With the last two years, a number of dedicated workshops and tutorials specifically focussing on different aspects of semantic processing of legal texts has demonstrated the current interest in research on Artificial Intelligence and Law in combination with Language Resources (LR) and Human Langugage Technologies (HLT). The LREC 2008 Workshop on “Semantic processing of legal texts” was held in Marrakech, Morocco, on the 27th of May 2008. The JURIX 2008 Workshop on “the Natural Language Engineering of Legal Argumentation: Language, Logic, and Computation (NaLEA)”, which focussed on recent advances in natural language engineering and legal argumentation. The ICAIL 2009 Workshops “LOAIT ’09 – the 3rd Workshop on Legal Ontologies and Artificial Intelligence Techniques joint with the 2nd Workshop on Semantic Processing of Legal Texts” and “NALEA’09 – Workshop on the Natural Language Engineering of Legal Argumentation: Language, Logic, and Computation”, the former focussing on Legal Knowledge Representation with particular emphasis on the issue of ontology acquisition from legal texts, the latter tackling issues related to legal argumentation and linguistic technologies.
To continue this momentum, a 3rd Workshop on “Semantic Processing of Legal Texts” is being organised at the Language Resources and Evaluation Conference to bring to the attention of the broader LR/HLT community the specific technical challenges posed by the semantic processing of legal texts and also share with the community the motivations and objectives which make it of interest to researchers in legal informatics. The outcome of these interactions are expected to advance research and applications and foster interdisciplinary collaboration within the legal domain.
The main goals of the workshop are to provide an overview of the state-of-the-art in legal knowledge extraction and management, to explore new research and development directions and emerging trends, and to exchange information regarding legal LRs and HLTs and their applications.
Areas of Interest
The workshop will focus on the topics of the automatic extraction of information from legal texts and the structural organisation of the extracted knowledge.
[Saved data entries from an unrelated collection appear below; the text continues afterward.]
/-- The invariant holds of every state a run reaches. -/
theorem Reachable.inv {s : State} (h : Reachable s) : s.Inv := by
  induction h with
  | initial h => exact inv_initialise h
  | step _ h ih => exact everyStepKeepsTheInvariant _ _ ih h

theorem exitStatus_of_running {s : State} (h : s.run = .running) : exitStatus s = none := by
  rw [exitStatus, h]

/-- After a fault the status is one more than a number of which nothing else is known (R321). -/
theorem exitStatus_of_faulted {s : State} (h : s.run = .faulted) : ∃ n, exitStatus s = some (n + 1) :=
  ⟨Config.faultExitStatusLessOne s.faultCode, by rw [exitStatus, h]⟩

/-- Settles O42: the status by run state, and the record by the invariant. -/
theorem exitStatusSaysHowTheRunEnded : Obligations.ExitStatusSaysHowTheRunEnded := by
  intro s hs
  have hrecord := hs.inv.faultIff
  cases hrun : s.run with
  | running => simpa [exitStatus_of_running hrun, hrun] using hrecord
  | halted => simpa [exitStatus_of_halted hrun, hrun] using hrecord
  | faulted =>
    obtain ⟨n, hn⟩ := exitStatus_of_faulted hrun
    simpa [hn, hrun] using hrecord

/-- Settles O15: a state that is FAULTED after a step was entered by a fault, which keeps everything else. -/
theorem faultIsPrecise : Obligations.FaultIsPrecise := by
  intro s t h hfaulted
  rcases step_next_legal h with ⟨i, s', -, hc, rfl⟩ | ⟨r, -, hfpc, rfl⟩
  · exact absurd hfaulted (hc.run_ne_faulted (step_next_cases h).1)
  · exact ⟨fun _ _ => rfl, fun _ => rfl, rfl, rfl, r, rfl, hfpc⟩

/-- In RUNNING a pc past the last cell takes FETCH_OUT_OF_BOUNDS at the pc (R141). -/
theorem step_noOpcode {s : State} (hrun : s.run = .running) (hpc : 255 < s.pc.toNat) :
    TakesFault s (step s) .fetchOutOfBounds none s.pc.toNat := by
  have hd : fetchDecode s = .noOpcode := by
    rcases fetchDecode_cases s with ⟨-, hd⟩ | ⟨h, -⟩ | ⟨h, -⟩ | ⟨-, h, -⟩
    · exact hd
    all_goals omega
  have hstep : step s = .next (s.enterFault (fetchFault s .fetchOutOfBounds none 0)) := by
    rw [step_running hrun, cycle, hd]
  rw [hstep]
  exact takesFault_enterFault s .fetchOutOfBounds none s.pc.toNat

/-- In RUNNING a registered opcode whose operands lie inside memory is decoded, and the step is its instruction's (R145). -/
theorem step_registered {s : State} (hrun : s.run = .running) (hreg : registered (s.mem.read s.pc.toNat))
    (hin : s.pc.toNat + operandCount (s.mem.read s.pc.toNat) ≤ 255) :
    ∃ i, fetchDecode s = .instr i ∧ opcodeOf i = s.mem.read s.pc.toNat ∧ step s = exec i s := by
  rcases fetchDecode_cases s with ⟨h, -⟩ | ⟨-, hun, -⟩ | ⟨-, -, hout, -⟩ | ⟨-, -, i, hop, hd⟩
  · omega
  · exact absurd hreg hun
  · omega
  · exact ⟨i, hd, hop, by rw [step_running hrun, cycle, hd]⟩

/-- Settles O12: where the needed bytes end decides among the three. -/
theorem fetchOutsideMemoryFaults : Obligations.FetchOutsideMemoryFaults := by
  refine fun s hrun => ⟨step_noOpcode hrun, fun hpc hreg => ⟨step_missingOperand hrun hpc rfl hreg, fun hin => ?_⟩⟩
  obtain ⟨i, -, hop, hstep⟩ := step_registered hrun hreg hin
  exact ⟨i, hop, hstep⟩

end Sys2Proof.Machine
end

section
/-! PROOF. Runs of several steps (spec/40_cycle.md R151, R152, spec/60_exceptions.md R304): each completed step moves the pc
up, and it stays at most 256, so a run ends; nothing follows the end. -/

namespace Sys2Proof.Machine

/-- A run of `k + m` steps is `k` steps and then `m`, if the first `k` answer a state. -/
theorem runFor_add {k : Nat} {s t : State} (h : runFor k s = .next t) (m : Nat) : runFor (k + m) s = runFor m t := by
  induction k generalizing s with
  | zero =>
    obtain rfl := Host.Outcome.next.inj h
    rw [Nat.zero_add]
  | succ k ih =>
    rw [Nat.add_right_comm]
    cases hs : step s with
    | next u =>
      rw [runFor_next hs] at h ⊢
      exact ih h
    | fault r => simp [runFor_fault hs] at h
    | refused r => simp [runFor_refused hs] at h

/-- In an ended state the step stops, with the name of how the run ended (R304). -/
theorem step_of_ended {s : State} (h : s.ended) :
    step s = .fault (if s.run = .halted then Fault.haltedTakesNoStep else Fault.faultedTakesNoStep) := by
  cases hrun : s.run with
  | running => exact absurd hrun h
  | halted => exact step_halted hrun
  | faulted => exact step_faulted hrun

/-- Settles O41: the steps beyond the end begin with one that stops. -/
theorem endedRunsStayEnded : Obligations.EndedRunsStayEnded := by
  intro s t k j hk ht hj
  obtain ⟨m, rfl⟩ : ∃ m, j = k + (m + 1) := ⟨j - k - 1, by omega⟩
  rw [runFor_add hk, runFor_fault (step_of_ended ht)]

/-- A step that does not end the run moves the pc up, and it stays at most 256 (R27, R151). -/
theorem step_pc_lt {s t : State} (h : step s = .next t) (ht : t.run = .running) :
    s.pc.toNat < t.pc.toNat ∧ t.pc.toNat ≤ 256 := by
  rcases step_next_legal h with ⟨i, s', hd, hc, rfl⟩ | ⟨r, -, -, rfl⟩
  · obtain ⟨hop, hin⟩ := fetchDecode_instr hd
    rw [← hop, ← hc.pc] at hin
    rw [advance_pc_toNat hin, ← hc.pc]
    omega
  · simp at ht

/-- From RUNNING the run ends within as many steps as there are addresses from the pc to 256, and within one from above
(R151). -/
theorem run_ends (s : State) (hrun : s.run = .running) :
    ∃ k t, 1 ≤ k ∧ k ≤ max 1 (257 - s.pc.toNat) ∧ runFor k s = .next t ∧ t.ended := by
  induction hn : 257 - s.pc.toNat using Nat.strong_induction_on generalizing s with
  | _ n ih =>
    obtain ⟨t, hstep⟩ := step_answers_next_iff.mpr hrun
    by_cases ht : t.run = .running
    · obtain ⟨hlt, hle⟩ := step_pc_lt hstep ht
      obtain ⟨k, u, hk, hbound, hu, hended⟩ := ih _ (by omega) t ht rfl
      exact ⟨k + 1, u, by omega, by omega, (runFor_next hstep).trans hu, hended⟩
    · exact ⟨1, t, le_rfl, le_max_left .., runFor_next hstep, ht⟩

theorem exitStatus_isSome_of_ended {s : State} (h : s.ended) : (exitStatus s).isSome := by
  cases hrun : s.run with
  | running => exact absurd hrun h
  | halted => simp [exitStatus_of_halted hrun]
  | faulted =>
    obtain ⟨n, hn⟩ := exitStatus_of_faulted hrun
    simp [hn]

/-- Settles O39: the bound from the pc, and an ended state has its status. -/
theorem everyRunEnds : Obligations.EveryRunEnds := by
  refine ⟨fun s hrun => ?_, fun image s h => ?_⟩
  · obtain ⟨k, t, hk, hbound, ht, hended⟩ := run_ends s hrun
    exact ⟨k, t, hk, hbound, ht, hended, exitStatus_isSome_of_ended hended⟩
  · obtain ⟨-, -, hrun⟩ := initialisationFixesPcStackPointerAndRun.2 image s h
    obtain ⟨k, t, -, hbound, ht, hended⟩ := run_ends s hrun
    exact ⟨k, t, by omega, ht, hended⟩

/-- Settles O40: the run ends, and not in FAULTED. -/
theorem runWithoutFaultHalts : Obligations.RunWithoutFaultHalts := by
  intro s hrun hsafe
  obtain ⟨k, t, -, hbound, ht, hended⟩ := run_ends s hrun
  have hnofault : t.run ≠ .faulted := hsafe k t ht
  refine ⟨k, t, by omega, ht, ?_⟩
  cases hr : t.run with
  | running => exact absurd hr hended
  | halted => rfl
  | faulted => exact absurd hr hnofault

end Sys2Proof.Machine
end

section
/-! PROOF. Memory and what initialisation leaves in it (spec/20_memory.md R60, R73, spec/70_reset_and_hazards.md R400, R401):
reads after a list of writes, and that a canonical list is determined by what it reads. -/

namespace Sys2Proof.Machine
Particular emphasis will be given to the crucial role of language resources and human language technologies.
Papers are invited on, but not limited to, the following topics:

  • Building legal resources: terminologies, ontologies, corpora
  • Ontologies of legal texts, including subareas such as ontology acquisition, ontology customisation, ontology merging, ontology extension, ontology evolution, lexical information, etc.
  • Information retrieval and extraction from legal texts
  • Semantic annotation of legal texts
  • Legal text processing
  • Multilingual aspects of legal text semantic processing
  • Legal thesauri mapping
  • Automatic Classification of legal documents
  • Logical analysis of legal language
  • Automated parsing and translation of natural language arguments into a logical formalism
  • Linguistically-orientied XML mark up of legal arguments
  • Dialogue protocols for argumentation
  • Legal argument ontology
  • Computational theories of argumentation that are suitable to natural language
  • Controlled language systems for law.

Submissions
Submissions are solicited from researchers working on all aspects of semantic processing of legal texts. Authors are invited to submit papers describing original completed work, work in progress, interesting problems, case studies or research trends related to one or more of the topics of interest listed above. The final version of the accepted papers will be published in the Workshop Proceedings.
Short or full papers can be submitted. Short papers are expected to present new ideas or new visions that may influence the direction of future research, yet they may be less mature than full papers. While an exhaustive evaluation of the proposed ideas is not necessary, insight and in-depth understanding of the issues is expected. Full papers should be more well developed and evaluated. Short papers will be reviewed the same way as full papers by the Program Committee and will be published in the Workshop Proceedings.
Full paper submissions should not exceed 10 pages, short papers 6 pages; both should be typeset using a font size of 11 points. Style files will be made available by LREC for the camera-ready versions of accepted papers. Papers should be submitted electronically, no later than February 10, 2010. The only accepted format for submitted papers is Adobe PDF. Submission will be electronic using START paper submission software available at
SPLeT 2010 Workshop
Note that when submitting a paper through the START page, authors will be kindly asked to provide relevant information about the resources that have been used for the work described in their paper or that are the outcome of their research. In this way, authors will contribute to the LREC2010 Map, our new feature for LREC 2010. For further information on this initiative, please refer to
LREC2010 Map of Language Resources
Important Dates
Paper submission deadline: 10 February 2010
Acceptance notification sent: 5 March 2010
Final version deadline: 21 March 2010
Workshop date: 23 May 2010
Workshop Chairs

  • Enrico Francesconi (Istituto di Teoria e Tecniche dell’Informazione Giuridica of CNR, Florence, Italy)
  • Simonetta Montemagni (Istituto di Linguistica Computazionale of CNR, Pisa, Italy)
  • Wim Peters (Natural Language Processing Research Group, University of Sheffield, UK)
  • Adam Wyner (Department of Computer Science, University College London, UK)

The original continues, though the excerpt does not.